パオロ・アルドイーノ(Tether CEO)
ビジョン: 「銀行口座を持たない人々のためのデジタルドル」
- 規模と利用状況: アルドイーノ氏は、USDTが新興市場全体で5億人のユーザーに利用されており、約**35%が貯蓄口座として使用し、取引の60~70%がステーブルコインのみ(暗号資産取引ではない)であると述べている。彼は、USDTが今や「世界で最も利用されているデジタルドル」であり、「ラストマイル、銀行口座を持たない人々のためのドル」として機能していると強調する。Tetherは、その時価総額成長の60%**がアジア、アフリカ、ラテンアメリカでの草の根利用によるものと推定している。
- 新興市場への注力: アルドイーノ氏は、米国では決済システムがすでにうまく機能しているため、ステーブルコインが提供するメリットはわずかであると指摘する。しかし、新興経済国では、ステーブルコインは決済効率を**30~40%**向上させ、高インフレ から貯蓄を保護する。彼は、自国通貨が不安定なトルコ、アルゼンチン、ベトナムにおいて、USDTが金融の生命線となっていると説明する。
- コンプライアンスと規制: アルドイーノ氏はGENIUS法を公に支持している。2025年のBanklessのインタビューで、彼は同法が「国内および海外のステーブルコインに対する強力なフレームワーク」を確立すると述べ、Tetherが海外発行体としてこれに準拠する意向であることを示した。彼はTetherの監視システムと250以上の法執行機関との協力関係を強調し、高いコンプライアンス基準が業界の成熟を助けると述べた。アルドイーノ氏は、米国のフレームワークが他国のテンプレートになると予想し、相互承認によってTetherのオフショアUSDTが広く流通するようになると予測した。
- 準備金と収益性: アルドイーノ氏は、Tetherのトークンが現金および現金同等物によって完全に裏付けられていることを強調する。彼は、同社が約1,250億米ドルの米国債を保有し、1,760億米ドルの総自己資本を有しており、Tetherが米国政府債務の最大の保有者の一つであると述べた。2024年にTetherは137億米ドルの利益を上げ、彼はこれがさらに成長すると予想している。彼はTetherを米国債の分散型購入者として位置づけ、グローバルな保有者を多様化させている。
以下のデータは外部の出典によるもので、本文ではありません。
/-- INGEST (R63, R65, R69, R79, R80, R203). -/
def doOrdIngest (k : Nat) (list : HostRead) (s : State) : State :=
  takeOrder k opIngest .ingest (fun p r o s =>
    match p.stages.spread with
    | none => endProg k stRej 0x0015 r.x.residual r.addr s
    | some x =>
      if s.shapeTooBig x.k x.m x.shift then endProg k stFail 0x0201 r.x.residual r.addr s
      else
        let (b, s) := if o.list then readBlock o.dev o.addr (16 * (o.pb % 65536)) list s else (.ok [], s)
        match b with
        | .ok d =>
          let off := p.endOff
          let dom := (s.domFor (s.subAt k).fn p.stages.probeDom).getD p.stages.probeDom
          let ps := makePieces o.dev r.x.sel { p.stages with probeDom := dom } o.count off (s.segsOf k o d)
          let s := modProg k (fun p =>
            { p with
              todo := p.todo ++ ps, pieces := p.pieces ++ ps.filter (fun q => !q.bad)
              ingestFrom := if p.join.isSome then p.ingestFrom else some off }) s
          let s := if p.stages.defaults then s else epbFlag .ENG_EPB_FLAGS_NONDEFAULT s
          ingestStep k (takeLane k s)
        | b => blockEnd k b r.x.residual r.addr s) s

/-- Whether a program's stream may run: it has not ended, and its lane is online. -/
def State.streams (s : State) (k : Nat) : Option (Prog × Nat) :=
  match s.progAt k with
  | some p =>
    match p.lane with
    | some l =>
      if p.ending.isNone && p.engine.isSome && s.codeUp && !s.going 29 && s.bitB .ENG_ONLINE_CHUNK 0 l && (s.subAt k).st != .clearPending
        && (s.subAt k).st != .resetting then
        some (p, l)
      else none
    | none => none
  | none => none

/-- Bytes of the input FIFO of a lane that are filled or reserved (R41). -/
def State.fifoUsed (s : State) (l : Nat) : Nat :=
  s.css.subs.foldl (fun a q => match q.2.prog with
    | some p => if p.lane = some l then
        a + p.reads.foldl (fun a r => a + r.len) 0 + p.fifo.foldl (fun a f => a + f.data.length) 0 else a
    | none => a) 0

/-- HOST_READ_ISSUE (R41): reads the next `len` bytes of source data, at most, once the lane's FIFO has room for them. -/
def doHostReadIssue (k len : Nat) (s : State) : State :=
  match s.streams k with
  | none => s
  | some (p, l) =>
    match p.todo with
    | q :: t =>
      let n := min (if isExec k then min len 9152 else len) q.len
      if q.dev ∨ q.bad ∨ n = 0 ∨ 262144 < s.fifoUsed l + n ∨ (!isExec k && (!s.pdOn 33 || s.inD3 (s.subAt k).fn)) then s
      else
        let whole := decide (n = q.len)
        let head := { q with len := n, cutAfter := whole && q.cutAfter, closeAfter := whole && q.closeAfter }
        let rest := if whole then t else { q with addr := q.addr + n, len := q.len - n, off := q.off + n } :: t
        askHost k 3 q.addr n (modProg k (fun p => { p with todo := rest, reads := p.reads ++ [head] }) s)
    | [] => s

/-- Source bytes of a piece have been accepted: they count as moved, and as bytes of the object, once. -/
def acceptBytes (q : SrcPiece) (p : Prog) : Prog :=
  let n := (q.off + q.len) - max q.off p.objLen
  let run := p.run.map (fun r => if r.place = .ingest then { r with x := { r.x with moved := r.x.moved + n } } else r)
  { p with objLen := max p.objLen (q.off + q.len), run := run }

/-- HOST_READ_COMPLETION (R32, R41, R48). -/
def doHostReadCompletion (k : Nat) (data : HostRead) (s : State) : State :=
  match s.progAt k with
  | none => s
  | some p =>
    match p.reads, p.ending with
    | q :: t, none =>
      match data with
      | .ok d =>
        ingestStep k (modProg k (fun p =>
          acceptBytes q { p with reads := t, fifo := p.fifo ++ [{ src := q, data := padTo q.len d }] }) s)
      | .failed =>
        let (res, addr) := match p.run with | some r => (r.x.residual, r.addr) | none => (0, p.next)
        endProg k stHostf 0x0300 res addr s
    | _, _ => s

/-- Bytes a stream may still feed to its lane in its turn of 64 KiB; none while the turn of another stream that has input
waiting is under way (R155). A stream without input gives way. DESIGN CHOICE, log entry 51. -/
def State.turnLeft (s : State) (k l : Nat) (p : Prog) : Nat :=
  let busy : Bool := match kvGet? s.css.laneTurn l with
    | some j => j != k && (match s.streams j with
      | some (q, m) => m == l && q.laneIn % 65536 != 0 && (!q.fifo.isEmpty || (q.todo.head?.map (·.dev)).getD false)
      | none => false)
    | none => false
  if busy then 0 else 65536 - p.laneIn % 65536

/-- A stream has fed `n` bytes to its lane, whose turn is then its own (R155). -/
def feedTurn (k l n : Nat) (s : State) : State :=
  modProg k (fun p => { p with laneIn := p.laneIn + n }) (s.withCss (fun c => { c with laneTurn := kvSet c.laneTurn l k }))

/-- The gear table's entry for a byte (R150). -/
def gear (b : Nat) : Nat :=
  let z := (0x565552414B43484B + (b + 1) * 0x9E3779B97F4A7C15) % 2 ^ 64
  let z := (z ^^^ (z / 2 ^ 30)) * 0xBF58476D1CE4E5B9 % 2 ^ 64
  let z := (z ^^^ (z / 2 ^ 27)) * 0x94D049BB133111EB % 2 ^ 64
  z ^^^ (z / 2 ^ 31)

/-- The cut mask of log2 average `n` (R151). -/
def cutMask (n : Nat) : Nat := (2 ^ n - 1) * 2 ^ (48 - n)

/-- One byte through the lane (R151 to R154): it joins the open chunk, and cuts it where the rule says. -/
def feedByte (k : Nat) (src : SrcPiece) (b : Byte) (s : State) : State :=
  match s.progAt k with
  | none => s
  | some p =>
    let h := (2 * p.hash + gear b.toNat) % 2 ^ 64
    let len := p.open_.length + 1
    let cdc := src.sel.testBit 0 && decide (src.stages.chunkMin ≤ len) && (h &&& cutMask src.stages.chunkLog) == 0
    let full := len == src.stages.chunkMax
    let s := modProg k (fun p =>
      { p with
        hash := h, open_ := p.open_ ++ [b], openSrc := if p.open_.isEmpty then some src else p.openSrc
        digest := if src.sel.testBit 5 then p.digest ++ [b] else p.digest }) s
    if cdc then cutChunk k false s
    else if full then cutChunk k false (if src.sel.testBit 0 then s.bump .ENG_CHUNK_MAXCUT_COUNT else s)
    else s

/-- Bytes through the lane, in order. -/
def feedBytes (k : Nat) (src : SrcPiece) (d : List Byte) (s : State) : State := d.foldl (fun s b => feedByte k src b s) s

/-- The end of a piece: the forced cut it carries (R79, R81). DEDUCED, log entry 48. -/
def endPiece (k : Nat) (src : SrcPiece) (s : State) : State :=
  if src.cutAfter then skipHits k (cutChunk k src.closeAfter s) else s

/-- CHUNK_INPUT_DATA (R150 to R155, R281): up to `n` bytes of the program's FIFO, or of its source in device DRAM, pass
through its lane, within the stream's turn. -/
def doChunkInputData (k n : Nat) (s : State) : State :=
  match s.streams k with
  | none => s
  | some (p, l) =>
    let n := min n (s.turnLeft k l p)
    match p.fifo, p.todo with
    | f :: t, _ =>
      let d := f.data.take n
      let rest := f.data.drop n
      let s := feedTurn k l d.length
        (modProg k (fun p => { p with fifo := if rest.isEmpty then t else { f with data := rest } :: t }) s)
      let s := if s.on .ENG_EPB_CTL_OPEN then s.bumpN .ENG_EPB_BYTES_IN_BYTES d.length else s
      let s := feedBytes k f.src d s
      commitStep k (if rest.isEmpty then endPiece k f.src s else s)
    | [], q :: t =>
      let m := min n q.len
      if !q.dev ∨ q.bad ∨ m = 0 ∨ !p.reads.isEmpty then s
      else
        match devRead q.addr m s with
        | (.ok d, s) =>
          let whole := decide (m = q.len)
          let rest := if whole then t else { q with addr := q.addr + m, len := q.len - m, off := q.off + m } :: t
          let s := feedTurn k l m (modProg k (fun p => acceptBytes { q with len := m } { p with todo := rest }) s)
          let s := if s.on .ENG_EPB_CTL_OPEN then s.bumpN .ENG_EPB_BYTES_IN_BYTES m else s
          let s := feedBytes k q d s
          commitStep k (ingestStep k (if whole then endPiece k q s else s))
        | (_, s) =>
          let (res, addr) := match p.run with | some r => (r.x.residual, r.addr) | none => (0, p.next)
          endProg k stFail 0x0209 res addr s
    | [], [] => s

/-- Whether a program still runs in the engines: not ending, not cleared, not being reset. -/
def State.inEngines (s : State) (k : Nat) : Option Prog :=
  match s.progAt k with
  | some p => if p.ending.isNone && p.engine.isSome && (s.subAt k).st != .clearPending && (s.subAt k).st != .resetting
      then some p else none
  | none => none

/-- Slots of the pending table (R166). -/
def State.pendSlots (s : State) : Nat := 2 ^ clamp 16 24 (s.get .ENG_PEND_ENTRIES_LOG2)

/-- Makes a pending entry for a missed chunk that has locator `loc` (R164, R166): none when the program has one of the same
fingerprint in the domain, none and counted when no slot is free within 8. -/
def pendInsert (k : Nat) (p : Prog) (c : Chunk) (dom loc : Nat) (fp : List Byte) (mac24 : Nat) (s : State) : State :=
  if s.eng.pend.any (fun e => e.sch == k && e.dom == dom && e.fp == fp) then s
  else
    let n := s.pendSlots
    let h := bucketOf fp n
    let free := (List.range 8).find? (fun i => s.eng.pend.all (fun e => e.slot != (h + i) % n))
    match free with
    | none => s.bump .ENG_PEND_FULL_COUNT
    | some i =>
      let e : PendEnt := { slot := (h + i) % n, sch := k, dom := dom, fp := fp, mac24 := mac24, loc := loc, obj := p.obj, ord := c.ordinal }
      setPend (· ++ [e]) s

/-- The locator of a hit in a bucket (R163). -/
def bucketHit (d fp : List Byte) (s : State) : Option Nat :=
  ((List.range 4).find? (fun w => wayLoc d w != 0 && wayFp d w == fp && !s.purged (wayLoc d w))).map (wayLoc d)

/-- A chunk is a hit (R23, R168): its bytes are discarded. -/
def makeHit (k i loc : Nat) (s : State) : State :=
  let s := modChunk k i (fun c => { c with place := .hit, loc := loc, data := [] }) s
  epbFlag .ENG_EPB_FLAGS_HITS (s.bump .ENG_IDX_HITS_COUNT)

/-- A chunk is a miss: it is given a locator and goes on to PACK with its bytes (R162, R168). -/
def makeMiss (k i : Nat) (s : State) : State :=
  let s := modChunk k i (fun c => { c with place := .toPack }) s
  match s.progAt k with
  | some p => giveLocs k p.chunks s
  | none => s

/-- What follows a chunk's verdict: it goes on, and a COMMIT that waited for it. -/
def afterProbe (k : Nat) (s : State) : State := commitStep k (skipHits k (dispatch k s))

/-- A fingerprint among the program's pending entries (R163, R166, R168): the locator, which lies in no purge range. -/
def pendHit (k dom : Nat) (fp : List Byte) (s : State) : Option Nat :=
  (s.eng.pend.find? (fun e => e.sch == k && e.dom == dom && e.fp == fp && e.loc != 0 && !s.purged e.loc)).map (·.loc)

/-- Looks a fingerprint up: in its bucket, then among the program's pending entries (R163, R166, R168). -/
def indexLookup (k dom : Nat) (fp : List Byte) (s : State) : Option Nat × State :=
  let r := readBucket (s.bucketAddr fp) s
  ((bucketHit r.1 fp r.2).or (pendHit k dom fp r.2), r.2)

/-- The verdict on chunk `c` of a program in domain `dom`, `mac` its keyed hash (R160, R163, R164, R174). -/
def probeKeyed (k : Nat) (p : Prog) (c : Chunk) (dom : Nat) (mac : List Byte) (s : State) : State :=
  let mode := c.stages.probeMode
  let fp := mac.take 24
  let mac24 := (mac.getD 24 0).toNat
  let s := modChunk k c.ordinal (fun c => { c with fp := fp, mac24 := mac24, dom := dom }) s
  if !s.idxValid then afterProbe k (makeMiss k c.ordinal s)
  else
    match (if mode = 2 then (none, s) else indexLookup k dom fp s) with
    | (some loc, s) => afterProbe k (makeHit k c.ordinal loc s)
    | (none, s) =>
      let s := makeMiss k c.ordinal s
      let loc := (((s.progAt k).bind (fun p => p.chunks[c.ordinal]?)).map (·.loc)).getD 0
      afterProbe k (if mode = 1 then s else pendInsert k p c dom loc fp mac24 s)

/-- What a domain's key hashes for a chunk: the SEAL handle, or 0, and the bytes (R160). -/
def Chunk.probeText (c : Chunk) : List Byte :=
  (if c.sel.testBit 3 then leBytes 8 (c.stages.sealKey.getD 0) else zeros 8) ++ c.data

/-- Whether the PROBE lanes hold a domain's key, or Tuber can load it now: it runs and is not unlocked (R159, R555). DESIGN
CHOICE, log entry 70. -/
def State.probeKey (s : State) (dom : Nat) : Bool :=
  !s.eng.probeOut.contains dom ||
    (s.on .TMB_STATUS_RUNNING && !s.on .TMB_STATUS_RESTARTING && s.get .DBG_STATUS_GRANTED == 0)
- インフラへの取り組み: アルドイーノ氏は野心的なアフリカのエネルギープロジェクトを発表した。Tetherは、それぞれ充電式バッテリーを備えた村々にサービスを提供する10万~15万基の太陽光発電マイクロステーションを建設する計画である。サブスクリプションモデル(月額約3米ドル)により、村人たちはバッテリーを交換し、USDTを決済に利用することで、分散型経済を支援する。Tetherはまた、エコシステムを拡大するためにP2P AI、通信、ソーシャルメディアプラットフォームにも投資している。
- 決済シフトに関する視点: アルドイーノ氏は、ステーブルコインを金融包摂にとって変革的なものと捉えており、銀行口座を持たない何十億もの人々がデジタルドルにアクセスできるようにすると考えている。彼は、ステーブルコインは銀行を置き換えるのではなく補完するものであり、高インフレ経済圏の人々にとって米国金融システムへのオンランプを提供すると主張する。また、USDTの成長が米国債への需要を多様化させ、米国政府に利益をもたらすと主張している。